# Wheat futures



## thommo (24 September 2007)

I have a fairly general question regarding wheat futures and the wheat market.

With and understanding of the effects of carry costs and convenience yields, I have a grasp (just) on the idea of backwardation and contango. These concepts seem easiest to understand when one ignores the cyclical nature of the underling and assumes constant demand and supply over a period. (oil seems a commonly used example although I appreciate the demand cycles and volatility)

Where I am struggling is applying this theory to the wheat market which is obviously fairly cyclical. At the moment there seems to be a large degree of backwardation in the wheat futures market potentially giving a large positive carry and I guess some downside protection to a fall in the price of wheat. Is this all due to the supply nature of the crop? Can I feasibly roll into the next contract each month taking that yield?

If someone is has knowledge in this area and has time to fill in the gaps and the risks of this sort of thinking with a cyclical crop. Or correct anything I have posted.

Also if anyone knows where to get a good global annual demand and supply chart showing the calendar months of peak demand and supply it would be much appreciated. 

Thanks in advance for any feedback.


----------



## wayneL (24 September 2007)

thommo said:


> I have a fairly general question regarding wheat futures and the wheat market.
> 
> With and understanding of the effects of carry costs and convenience yields, I have a grasp (just) on the idea of backwardation and contango. These concepts seem easiest to understand when one ignores the cyclical nature of the underling and assumes constant demand and supply over a period. (oil seems a commonly used example although I appreciate the demand cycles and volatility)
> 
> ...



thommo,

By no means an expert on this but a couple of thoughts on this.

* If you notice the Dec/Mar contracts are in contango, so if trading from spot to spot, there will be no positive carry. There is only backwardation in the contracts after that.

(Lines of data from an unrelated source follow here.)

-- ==== Sys2Proof/Machine/Flags.lean ====
section
/-!
DEFINITION. The status flags and the register words the host sees (10_state.md R27 to R51, R64), and the irq output (R63, R217).
-/
namespace Sys2Proof.Machine

open Sys2Proof

/-- CTRL.BSWEN (R30). -/
def State.bswen (s : State) : Bool := s.ctrl.getLsbD 0

/-- CTRL.IE_DONE (R30). -/
def State.ieDone (s : State) : Bool := s.ctrl.getLsbD 1

/-- CTRL.IE_ERR (R30). -/
def State.ieErr (s : State) : Bool := s.ctrl.getLsbD 2

/-- STATUS as the host reads it: BUSY bit 0, DONE bit 1 (R31). -/
def State.statusWord (s : State) : Word := 0#30 ++ BitVec.ofBool s.done ++ BitVec.ofBool s.busy

/-- ERRBITS as the host reads it: bits 12 down to 1 (R33). -/
def State.errBitsWord (s : State) : Word := 0#19 ++ s.errBits ++ 0#1

/-- GRPCNT as the host reads it: CNT1 [1:0], CNT2 [3:2], CNT4 [4] (R38). -/
def State.grpCntWord (s : State) : Word := 0#27 ++ s.cnt4 ++ s.cnt2 ++ s.cnt1

/-- TDSTAT of its fields: RES | CODE << 1 | IDX << 4 | CH << 8 | SRC << 11 (R40, R117, R118). -/
def tdstatBits (res : Bool) (code : BitVec 3) (idx : BitVec 4) (ch : BitVec 3) (src : Bool) : BitVec 12 :=
  BitVec.ofBool src ++ ch ++ idx ++ code ++ BitVec.ofBool res

/-- TDRES with bit ch replaced (R41, R118). -/
def setTdres (r : BitVec 6) (ch : BitVec 3) (res : Bool) : BitVec 6 :=
  (r &&& ~~~(1#6 <<< ch.toNat)) ||| (if res then 1#6 <<< ch.toNat else 0#6)

/-- The irq output: (IE_DONE and DONE) or (IE_ERR and ERRBITS not 0) (R63, R217). While `rst` is asserted the registers it depends on
have no stated contents, so its level is free (R235; log 4). -/
def State.irq (s : State) : Bool :=
  if s.rst then Config.irqUnderReset s.draws
  else (s.ieDone && s.done) || (s.ieErr && decide (s.errBits ≠ 0#12))

/-- What a host read of a register returns (R27 to R51). -/
def State.regRead (s : State) : Reg → Word
  | .id => Config.idValue
  | .ctrl => s.ctrl.zeroExtend 32
  | .status => s.statusWord
  | .cmd => s.lastCmd
  | .errBits => s.errBitsWord
  | .errCode => s.errCode.zeroExtend 32
  | .errInfo => s.errInfo
  | .qin => s.qin
  | .qout => s.qout
  | .grpCnt => s.grpCntWord
  | .grpHead1 => s.head1.zeroExtend 32
  | .grpHead2 => s.head2.zeroExtend 32
  | .grpHead4 => s.head4.zeroExtend 32
  | .tdStat => s.tdstat.zeroExtend 32
  | .tdRes => s.tdres.zeroExtend 32
  | .bitPos => s.bitpos
  | .putData => s.putdata
  | .fsw => s.fsw.zeroExtend 32
  | .crc1 => s.crc1.zeroExtend 32
  | .crc2 => s.crc2.zeroExtend 32
  | .frameBytes => s.frameBytes.zeroExtend 32
  | .crcStart => s.crcStart.zeroExtend 32
  | .crcLen => s.crcLen.zeroExtend 32
  | .crcBits => s.crcBits
  | .crcVal => s.crcVal.zeroExtend 32

/-- The window offset of a register (R27). -/
def Reg.offset : Reg → Nat
  | .id => 0x00
  | .ctrl => 0x04
  | .status => 0x08
  | .cmd => 0x0C
  | .errBits => 0x10
  | .errCode => 0x14
  | .errInfo => 0x18
  | .qin => 0x1C
  | .qout => 0x20
  | .grpCnt => 0x24
  | .grpHead1 => 0x28
  | .grpHead2 => 0x2C
  | .grpHead4 => 0x30
  | .tdStat => 0x34
  | .tdRes => 0x38
  | .bitPos => 0x3C
  | .putData => 0x40
  | .fsw => 0x44
  | .crc1 => 0x48
  | .crc2 => 0x4C
  | .frameBytes => 0x50
  | .crcStart => 0x54
  | .crcLen => 0x58
  | .crcBits => 0x5C
  | .crcVal => 0x60

/-- The register at a window offset; 0x64 to 0xFF are reserved (R27, R71). -/
def regOfOffset (off : Nat) : Option Reg :=
  match off with
  | 0x00 => some .id
  | 0x04 => some .ctrl
  | 0x08 => some .status
  | 0x0C => some .cmd
  | 0x10 => some .errBits
  | 0x14 => some .errCode
  | 0x18 => some .errInfo
  | 0x1C => some .qin
  | 0x20 => some .qout
  | 0x24 => some .grpCnt
  | 0x28 => some .grpHead1
  | 0x2C => some .grpHead2
  | 0x30 => some .grpHead4
  | 0x34 => some .tdStat
  | 0x38 => some .tdRes
  | 0x3C => some .bitPos
  | 0x40 => some .putData
  | 0x44 => some .fsw
  | 0x48 => some .crc1
  | 0x4C => some .crc2
  | 0x50 => some .frameBytes
  | 0x54 => some .crcStart
  | 0x58 => some .crcLen
  | 0x5C => some .crcBits
  | 0x60 => some .crcVal
  | _ => none

/-- Is the register the engine's while BUSY = 1 (R27, R66)? -/
def Reg.engineOwned : Reg → Bool
  | .id => false
  | .ctrl => false
  | .status => false
  | .cmd => false
  | .errBits => false
  | .errCode => false
  | .errInfo => false
  | .qin => true
  | .qout => true
  | .grpCnt => true
  | .grpHead1 => true
  | .grpHead2 => true
  | .grpHead4 => true
  | .tdStat => true
  | .tdRes => true
  | .bitPos => true
  | .putData => true
  | .fsw => true
  | .crc1 => true
  | .crc2 => true
  | .frameBytes => true
  | .crcStart => true
  | .crcLen => true
  | .crcBits => true
  | .crcVal => true

end Sys2Proof.Machine
end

* The current wheat price is the result of severe supply interruptions. i.e drought in Oz and the US crop damaged by frosts and adverse weather. Whether this supply problem is ameliorated in the next growing seasons, nobody knows, so it would seem unreasonable for hedgers to lock in $8 or $9 now for late '08 and '09 deliveries. So basically there is a lack of buying demand for deferred contracts... sheer gamble territory.

Have a look at a long term chart to see what can happen to demand.


----------



## KIWIKARLOS (24 September 2007)

I like the look of wheat as an investment but im concerned that now El nino is broken and La nina is forming we will have to wait and see if the La nina is good enough to be drought breaking (which i hope it is). If it keeps strengthening we could be in for good rain and then presumably good wheat crops and I assume this could drive down prices?


----------



## michael_selway (25 September 2007)

wayneL said:


> thommo,
> 
> By no means an expert on this but a couple of thoughts on this.
> 
> ...




Do you know a good site for current Wheat Prices and historical price charts?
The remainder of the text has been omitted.